Sep 11 11:02:53 ibm-p8-kvm-03-guest-02.virt.pnr.lab.eng.rdu2.redhat.com PackageKit[1094]: what-provides transaction /15_eaabeaca from uid 1000 finished with failed after 3379ms
Sep 11 11:02:54 ibm-p8-kvm-03-guest-02.virt.pnr.lab.eng.rdu2.redhat.com systemd[1]: packagekit.service: Main process exited, code=killed, status=11/SEGV
Sep 11 11:02:54 ibm-p8-kvm-03-guest-02.virt.pnr.lab.eng.rdu2.redhat.com systemd[1]: packagekit.service: Failed with result 'signal'.
Sep 11 11:04:24 ibm-p8-kvm-03-guest-02.virt.pnr.lab.eng.rdu2.redhat.com systemd[1]: Starting PackageKit Daemon...
Sep 11 11:04:24 ibm-p8-kvm-03-guest-02.virt.pnr.lab.eng.rdu2.redhat.com PackageKit[2705]: daemon start
Sep 11 11:04:24 ibm-p8-kvm-03-guest-02.virt.pnr.lab.eng.rdu2.redhat.com systemd[1]: Started PackageKit Daemon.
Sep 11 11:04:27 ibm-p8-kvm-03-guest-02.virt.pnr.lab.eng.rdu2.redhat.com PackageKit[2705]: resolve transaction /17_dbbbcdec from uid 1000 finished with cancelled after 2687ms
Sep 11 11:04:27 ibm-p8-kvm-03-guest-02.virt.pnr.lab.eng.rdu2.redhat.com PackageKit[2705]: resolve transaction /19_bbdcacdc from uid 1000 finished with cancelled after 437ms
Sep 11 11:04:30 ibm-p8-kvm-03-guest-02.virt.pnr.lab.eng.rdu2.redhat.com PackageKit[2705]: resolve transaction /20_aabdaaac from uid 1000 finished with failed after 2466ms

In terms of what the test does, the crash happened shortly after the test initially logged into a clean desktop.
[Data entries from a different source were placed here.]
-- ==== Sys2Proof/Machine/Programs.lean ====
section
/-! DEFINITION. Machine/Programs.lean: program and Almanac banks, the loader's checks, the budget, bank swaps and mode requests
(03_engine_architecture.md R105, R113 to R121; 04 R174; 05_engine_programs.md R175 to R191, R208 to R213). -/
namespace Sys2Proof.Machine

/-! ### Banks -/

def State.pBank (s : State) : Nat := s.get F.ENG_STAT_PBANK
def State.aBank (s : State) : Nat := s.get F.ENG_STAT_ABANK

/-- Word `w` of PMEM bank `b`. -/
def State.pword (s : State) (b w : Nat) : Nat := s.load (pmemAddr b w) 8
/-- Row `r` of ALM bank `b`. -/
def State.arow (s : State) (b r : Nat) : Nat := s.load (almAddr b r) 16
/-- ALMLEN of ALM bank `b`. -/
def State.almLen (s : State) (b : Nat) : Nat := if b = 0 then s.get F.ENG_ALMLEN_LEN0 else s.get F.ENG_ALMLEN_LEN1

/-! ### The block directory (R175 to R177) -/

/-- Entry `e` of the directory of PMEM bank `b`. -/
def State.dirRaw (s : State) (b e : Nat) : Nat := s.pword b (e / 4) / 2 ^ (16 * (e % 4)) % 2 ^ 16

/-- The entry word of logical block `l` in mode `m`, where the entry has V = 1. -/
def State.dirEntry (s : State) (b m l : Nat) : Option Nat :=
  let e := s.dirRaw b (64 * m + l)
  if e.testBit 15 then some (e % 2 ^ 13) else none

/-- Whether the loader refuses a directory entry (R176). -/
def badEntry (e : Nat) : Bool := bitsOf e 13 2 != 0 || (e.testBit 15 && e % 2 ^ 13 < 0x80)

/-! ### Blocks (R113) -/

/-- A block as the loader sees it: words, static cycle count, MWR instructions. -/
structure BlkInfo where
  words : Nat
  cyc : Nat
  mwr : Nat
  deriving DecidableEq, Repr

/-- The instructions of a word; no-operations where it does not decode. -/
def wordOrNop (w : Nat) : Instr × Instr := match wordOf w with | .ok p => p | .error _ => (.vnop, .mnop)

def isMwr (i : Instr) : Bool := match i with | .mwr .. => true | _ => false

/-- The block from word `i` on, issued from cycle `c` on, with the write-backs under way, the last write-back and the MWR count so
far; or the ground against it (0x13, 0x14) with the offending word (R112, R113, R174). -/
def State.scanBlock (s : State) (b entry : Nat) : Nat → Nat → Nat → List (Nat × Nat) → Nat → Nat → Except (Nat × Nat) BlkInfo
  | 0, _, _, _, _, _ => .error (0x14, entry)
  | fuel + 1, i, c, pend, last, mwr =>
    if 8192 ≤ i then .error (0x14, entry)
    else
      let p := wordOrNop (s.pword b i)
      let ws := wordWrites c p
      let pend := pend.filter fun e => c ≤ e.1
      let clash := ws.any pend.contains || !(ws.Pairwise (· ≠ ·))
      let top := (((writesOf p.1).1.max (writesOf p.2).1) + c - 1).max last
      let mwr := mwr + b2n (isMwr p.2)
      if clash then .error (0x13, i)
      else if p.2 = .endWord then .ok { words := c + 1, cyc := c + 1 + (top - c), mwr }
      else s.scanBlock b entry fuel (i + 1) (c + 1) (pend ++ ws) top mwr

/-- The block at an entry word. -/
def State.block (s : State) (b entry : Nat) : Except (Nat × Nat) BlkInfo := s.scanBlock b entry 8192 entry 0 [] 0 0

/-- The static cycle count and the MWR count of a block. -/
def State.blockCost (s : State) (b entry : Nat) : Nat × Nat :=
  match s.block b entry with | .ok x => (x.cyc, x.mwr) | .error _ => (0, 0)

/-! ### Almanac rows (R178 to R183) -/

/-- A used block slot: logical block, DIV, PH. -/
structure RowSlot where
  blk : Nat
  div : Nat
  ph : Nat
  deriving DecidableEq, Repr

def rowSlot (row i : Nat) : RowSlot := { blk := bitsOf row (18 * i + 12) 6, div := bitsOf row (18 * i + 6) 6 + 1, ph := bitsOf row (18 * i) 6 }
/-- The used slots of a row, in slot order. -/
def rowSlots (row : Nat) : List RowSlot := ((List.range 5).map (rowSlot row)).filter fun x => x.blk != 63
def rowFix (row : Nat) : Bool := row.testBit 117
def rowSends (row : Nat) : Bool := row.testBit 116
def rowLogarm (row : Nat) : Nat := bitsOf row 118 4
/-- A conversion start of a row: EN, list, offset in 100 ns. -/
def rowStart (row : Nat) (second : Bool) : Bool × Nat × Nat :=
  let lo := if second then 103 else 90
  (row.testBit (lo + 12), bitsOf row (lo + 8) 4, bitsOf row lo 8)

/-- Whether R183 refuses a row by its fields. -/
def badRow (row : Nat) : Bool :=
  bitsOf row 122 6 != 0 || (rowSlots row).any (fun x => x.div ≤ x.ph)
    || ((rowStart row false).1 && (rowStart row true).1 && (rowStart row false).2.1 == (rowStart row true).2.1)

/-- The periods in which row `r` runs that the loader looks at; none where it counts every block as running (R120). -/
def rowPeriods (r almlen : Nat) (slots : List RowSlot) : Option (List Nat) :=
  let m := slots.foldl (fun a x => Nat.lcm a x.div) almlen
  if 65536 < m then none else some ((List.range (m / almlen)).map fun j => r + almlen * j)

/-- The largest sum of `f` over the blocks that row `r` runs in one period (R120, R115). -/
def rowMax (r almlen : Nat) (slots : List (RowSlot × Nat)) : Nat :=
  let sum (run : RowSlot → Bool) : Nat := slots.foldl (fun n x => if run x.1 then n + x.2 else n) 0
  match rowPeriods r almlen (slots.map (·.1)) with
  | none => sum fun _ => true
  | some ps => ps.foldl (fun n p => max n (sum fun x => p % x.div == x.ph)) 0

/-- The used slots of a row whose block is named in mode `m`, with its entry word. -/
def State.namedSlots (s : State) (b m row : Nat) : List (RowSlot × Nat) :=
  (rowSlots row).filterMap fun x => (s.dirEntry b m x.blk).map fun e => (x, e)

/-- The blocks a row costs in mode `m`: the largest C_row and the largest MWR count, the entry block among them (R120, R115, R189). -/
def State.rowCost (s : State) (b m r almlen row : Nat) : Nat × Nat :=
  let slots := (s.namedSlots b m row).map fun x => (x.1, s.blockCost b x.2)
  let e := match s.dirEntry b m 63 with | some w => s.blockCost b w | none => (0, 0)
  let ec := if (s.dirEntry b m 63).isSome then e.1 + 2 else 0
  (rowMax r almlen (slots.map fun x => (x.1, x.2.1 + 2)) + ec, rowMax r almlen (slots.map fun x => (x.1, x.2.2)) + e.2)

/-- The defined modes. -/
def State.modes (s : State) : List Nat := (List.range 8).filter s.modeDefined

/-- Whether any block of a row can run in mode `m` (R119: with L = 0 only such rows fail). -/
def State.rowOver (s : State) (b m r almlen row : Nat) : Bool := s.regN R.ENG_LIMIT < (s.rowCost b m r almlen row).1

/-- The ground against the budget or MWR limit of a row, over the defined modes (R120, R115, R189). -/
def State.rowGround (s : State) (b r almlen row : Nat) : Option Nat :=
  if s.modes.any fun m => s.rowOver b m r almlen row then some 0x16
  else if s.modes.any fun m => 512 < (s.rowCost b m r almlen row).2 then some 0x15 else none

/-- The first row of an Almanac bank that the loader refuses, judged with PMEM bank `b` (R183). -/
def State.checkAlm (s : State) (a b almlen : Nat) : Option (Nat × Nat) :=
  (List.range almlen).findSome? fun r =>
    let row := s.arow a r
    if badRow row then some (0x18, r) else (s.rowGround b r almlen row).map fun g => (g, r)

/-- The first ground against the budget of the pair of banks. -/
def State.checkBudget (s : State) (a b : Nat) : Option Nat :=
  (List.range (s.almLen a)).findSome? fun r => s.rowGround b r (s.almLen a) (s.arow a r)

/-- The first ground against a program bank: directory entries, single words, blocks, then the budget and MWR limit with Almanac
bank `a` (R174 to R176); with the offending word. -/
def State.checkProg (s : State) (b a : Nat) : Option (Nat × Nat) :=
  let dir := (List.range 512).findSome? fun e => if badEntry (s.dirRaw b e) then some (0x17, e / 4) else none
  let words := (List.range 8064).findSome? fun i =>
    match wordOf (s.pword b (i + 128)) with | .error g => some (g, i + 128) | .ok _ => none
  let blocks := (List.range 512).findSome? fun e =>
    let x := s.dirRaw b e
    if x.testBit 15 then (match s.block b (x % 2 ^ 13) with | .error g => some g | .ok _ => none) else none
  dir.or (words.or (blocks.or ((s.checkBudget a b).map fun g => (g, 0))))

/-- The Almanac bank that LOAD_PROGRAM judges with, and the PMEM bank that LOAD_ALMANAC judges with (R183). -/
def State.judgeAlm (s : State) : Nat := if s.on F.ALM_SWAP_VERA then 1 - s.aBank else s.aBank
def State.judgeProg (s : State) : Nat := if s.on F.ALM_SWAP_VERP then 1 - s.pBank else s.pBank

/-- Verify the inactive PMEM bank and mark it (R208). -/
def State.verifyProg (s : State) : Option (Nat × Nat) × State :=
  let g := s.checkProg (1 - s.pBank) s.judgeAlm
  (g, s.setB F.ALM_SWAP_VERP g.isNone)
/-- Verify the inactive ALM bank and mark it. -/
def State.verifyAlm (s : State) : Option (Nat × Nat) × State :=
  let g := s.checkAlm (1 - s.aBank) s.judgeProg (s.almLen (1 - s.aBank))
  (g, s.setB F.ALM_SWAP_VERA g.isNone)

/-! ### The budget (R119, R121) -/

/-- B and L from D_MIN and ENG_TIMING (R119). -/
def State.budget (s : State) : Nat × Nat :=
  let b := (s.regN R.SEXT_DMIN - 16 * s.get F.ENG_TIMING_T_START - 16 * s.get F.ENG_TIMING_T_LEAD) / 8
  (b, b - (b + 1999) / 2000 - 2)

/-- ENG_BUDGET and ENG_LIMIT follow; when the limit changes, the active Almanac bank is checked again, which a bank the loader
never accepted cannot pass (R119, R121; 15 R566). -/
def State.setBudget (s : State) : State :=
  let (b, l) := s.budget
  let old := s.regN R.ENG_LIMIT
  let s := (s.setRegN R.ENG_BUDGET b).setRegN R.ENG_LIMIT l
  if old = l || !s.eng.actVer.testBit 1 then s
  else if (s.checkBudget s.aBank s.pBank).isNone then { s with eng := { s.eng with budOk := true } }
  else ({ s with eng := { s.eng with budOk := false } }).faultNew F.ENG_STAT_BUDREJ Q.ENG_BUDREJ (hw 0)

/-! ### Writes of the banks (R105, R208) -/

def isPmem (a : Nat) : Bool := 0x110C0000 ≤ a && a < 0x110E0000
def isAlmMem (a : Nat) : Bool := 0x110E0000 ≤ a && a < 0x110E8000

/-- A word written to a PMEM or ALM bank: ignored with ACTWR on the active bank; else it clears the verified mark. -/
def State.writeBank (s : State) (m : Master) (a : Nat) (v : Word) : State :=
  let actwr := s.faultNew F.ENG_STAT_ACTWR Q.ENG_ACTWR (wr m a)
  if isPmem a then
    if (a - 0x110C0000) / 0x10000 = s.pBank then actwr else (s.store (a / 4 * 4) 4 v.toNat).set F.ALM_SWAP_VERP 0
  else if (a - 0x110E0000) / 0x4000 = s.aBank then actwr else (s.store (a / 4 * 4) 4 v.toNat).set F.ALM_SWAP_VERA 0

/-! ### Swaps (R209 to R213) -/

/-- The banks that would be active after a swap of `sel`. -/
def State.afterSwap (s : State) (sel : Nat) : Nat × Nat :=
  (if sel.testBit 1 then 1 - s.aBank else s.aBank, if sel.testBit 0 then 1 - s.pBank else s.pBank)

/-- The reason against a swap (R209); a target is not judged while the Helm is stopped (R213). -/
def State.swapBad (s : State) (atp : Bool) (sel p : Nat) : Option Nat :=
  let unver := (sel.testBit 0 && !s.on F.ALM_SWAP_VERP) || (sel.testBit 1 && !s.on F.ALM_SWAP_VERA)
  let es := s.get F.ENG_STAT_ESTATE
  let least := if es = 4 then s.pcnt + 2 else s.pcnt + 1
  if s.on F.ALM_SWAP_PEND then some 0x01
  else if unver then some 0x19
  else match s.checkBudget (s.afterSwap sel).1 (s.afterSwap sel).2 with
    | some g => some g
    | none => if atp && es != 0 && p < least then some 0x1A else none

/-- A swap is accepted (R209); with the Helm stopped it takes effect at once (R213). -/
def State.acceptSwap (s : State) (atp : Bool) (sel p : Nat) (owner : Option CmdKey) : State :=
  let s := ((s.set F.ALM_SWAP_PEND 1).setB F.ALM_SWAP_ATP atp).set F.ALM_SWAP_SEL sel
  let s := if atp then s.setReg64 R.ALM_SWAPP_LO p else s
  let s := { s with eng := { s.eng with swapOwner := owner, swapRipe := false } }
  if s.get F.ENG_STAT_ESTATE = 0 then s.exchangeBanks else s

/-- A deadline follows the acceptance of a pending swap (R210). -/
def State.ripenSwap (s : State) : State := { s with eng := { s.eng with swapRipe := s.on F.ALM_SWAP_PEND } }

/-- At a boundary a pending swap takes effect (R210): target NEXT after a deadline, target P when p becomes P. -/
def State.swapDue (s : State) : Bool :=
  s.on F.ALM_SWAP_PEND && (if s.on F.ALM_SWAP_ATP then s.reg64 R.ALM_SWAPP_LO == s.pcnt else s.eng.swapRipe)

def State.boundarySwap (s : State) : State := if s.swapDue then s.exchangeBanks else s

/-! ### Modes (R184 to R191) -/

/-- A host request for a mode; it replaces a pending one, which is answered SUPERSEDED (R185). -/
def State.requestMode (s : State) (m : Nat) (owner : Option CmdKey) : State :=
  let old := if s.on F.ALM_MODE_PEND then s.eng.modeOwner else none
  let s := (s.set F.ALM_MODE_NEXT m).set F.ALM_MODE_PEND 1
  ({ s with eng := { s.eng with modeOwner := owner } }).failedOpt old 0x0B

/-- The program's request: its mode, where REQ is 1 (R185). -/
def State.progMode (s : State) : Option Nat :=
  let w := s.get F.ALM_MREQ_WORD
  if s.on F.ALM_MREQ_EN && (s.sState w).isSome && (s.sdm w).toNat.testBit 31 then some ((s.sdm w).toNat % 8) else none

/-- Step 3 of R185: the host request. -/
def State.takeHostMode (s : State) : State :=
  if s.on F.ALM_MODE_PEND then
    let m := s.get F.ALM_MODE_NEXT
    let k := s.eng.modeOwner
    let s := ({ s with eng := { s.eng with modeOwner := none } }).set F.ALM_MODE_PEND 0
    if !s.modeDefined m then (s.faultNew F.ALM_STAT_MODEREJ Q.ALM_MODEREJ (hw 0)).failedOpt k 0x0C
    else if m = s.get F.ALM_MODE_CUR then { s with eng := { s.eng with modeTaken := k } }
    else { s with eng := { s.eng with modeNext := some m, modeTaken := k } }
  else s

/-- The mode of the next period is chosen at the deadline (R185). -/
def State.chooseMode (s : State) : State :=
  match s.progMode with
  | some m =>
    if m = s.get F.ALM_MODE_CUR then s.takeHostMode
    else if !s.modeDefined m then (s.faultNew F.ALM_STAT_MODEREJ Q.ALM_MODEREJ (hw 0)).takeHostMode
    else
      let k := if s.on F.ALM_MODE_PEND then s.eng.modeOwner else none
      let s := { s with eng := { s.eng with modeNext := some m, modeTaken := none, modeOwner := none } }
      (s.set F.ALM_MODE_PEND 0).failedOpt k 0x0B
  | none => s.takeHostMode

/-- Copy the HOV rows (R187). -/
def State.copyHov (s : State) : State :=
  let src := s.get F.ALM_HOVSRC_BASE
  let dst := s.get F.ALM_HOVDST_BASE
  let rows := (List.range (s.get F.ALM_HOVSRC_NROWS)).map fun i => ((dst + i) % 2048, s.rowLanes ((src + i) % 2048))
  rows.foldl (fun s e => (s.putLanes e.1 (BitVec.allOnes 64) e.2).served (rowKey e.1) .engine) s

/-- A mode change takes effect at a boundary (R187). -/
def State.applyMode (s : State) (m : Nat) : State :=
  let s := ((s.set F.ALM_MODE_PREV (s.get F.ALM_MODE_CUR)).set F.ALM_MODE_CUR m).copyHov
  let s := { s with eng := { s.eng with entryDue := true }, log := { s.log with events := s.log.events ||| 2 } }
  s.count R.ALM_MCNT 1

/-- What the mode chosen at the deadline does at the boundary (R185, R187). -/
def State.boundaryMode (s : State) : State :=
  let k := s.eng.modeTaken
  let next := s.eng.modeNext
  let s := { s with eng := { s.eng with modeNext := none, modeTaken := none } }
  (match next with | some m => s.applyMode m | none => s).doneOpt k []

/-! ### Writes of the ALM block (Table 7) -/

/-- Whether the rows of HOVDST lie outside both pages of the VDM state region and outside the inbox. -/
def State.hovOk (s : State) (base : Nat) : Bool :=
  (List.range (s.get F.ALM_HOVSRC_NROWS)).all fun i =>
    let r := (base + i) % 2048
    !(s.vBase ≤ r && r < s.vBase + 2 * s.vRows) && !(s.get F.ENG_INBOX_BASE ≤ r && r < s.get F.ENG_INBOX_BASE + s.get F.ENG_INBOX_NROWS)

/-- A write in the ALM block. -/
def State.writeALM (s : State) (m : Master) (a : Nat) (v : Word) : State :=
  let rej := s.faultNew F.ALM_STAT_CFGREJ Q.ALM_CFGREJ (wr m a)
  let stopped := s.get F.ENG_STAT_ESTATE == 0
  if isAlmMem a then s.writeBank m a v
  else if a = R.ALM_MODE then s.requestMode (fldOf F.ALM_MODE_NEXT v) none
  else if a = R.ALM_MREQ then
    if stopped && (fldOf F.ALM_MREQ_EN v == 0 || (s.sState (fldOf F.ALM_MREQ_WORD v)).isSome) then s.plainWrite a v else rej
  else if a = R.ALM_HOVSRC then (if stopped then s.plainWrite a v else rej)
  else if a = R.ALM_HOVDST then (if stopped && s.hovOk (fldOf F.ALM_HOVDST_BASE v) then s.plainWrite a v else rej)
  else s.plainWrite a v

end Sys2Proof.Machine
end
It happened *before* the test got to messing around with python3-kickstart at a console (the test was still busy verifying it was actually at a clean desktop when the crash happened, which it does by hitting 'super' every second and seeing if it sees the overview app grid icon). So I think it basically happened while the automatic 'check if any updates are available right after login' thing was going on.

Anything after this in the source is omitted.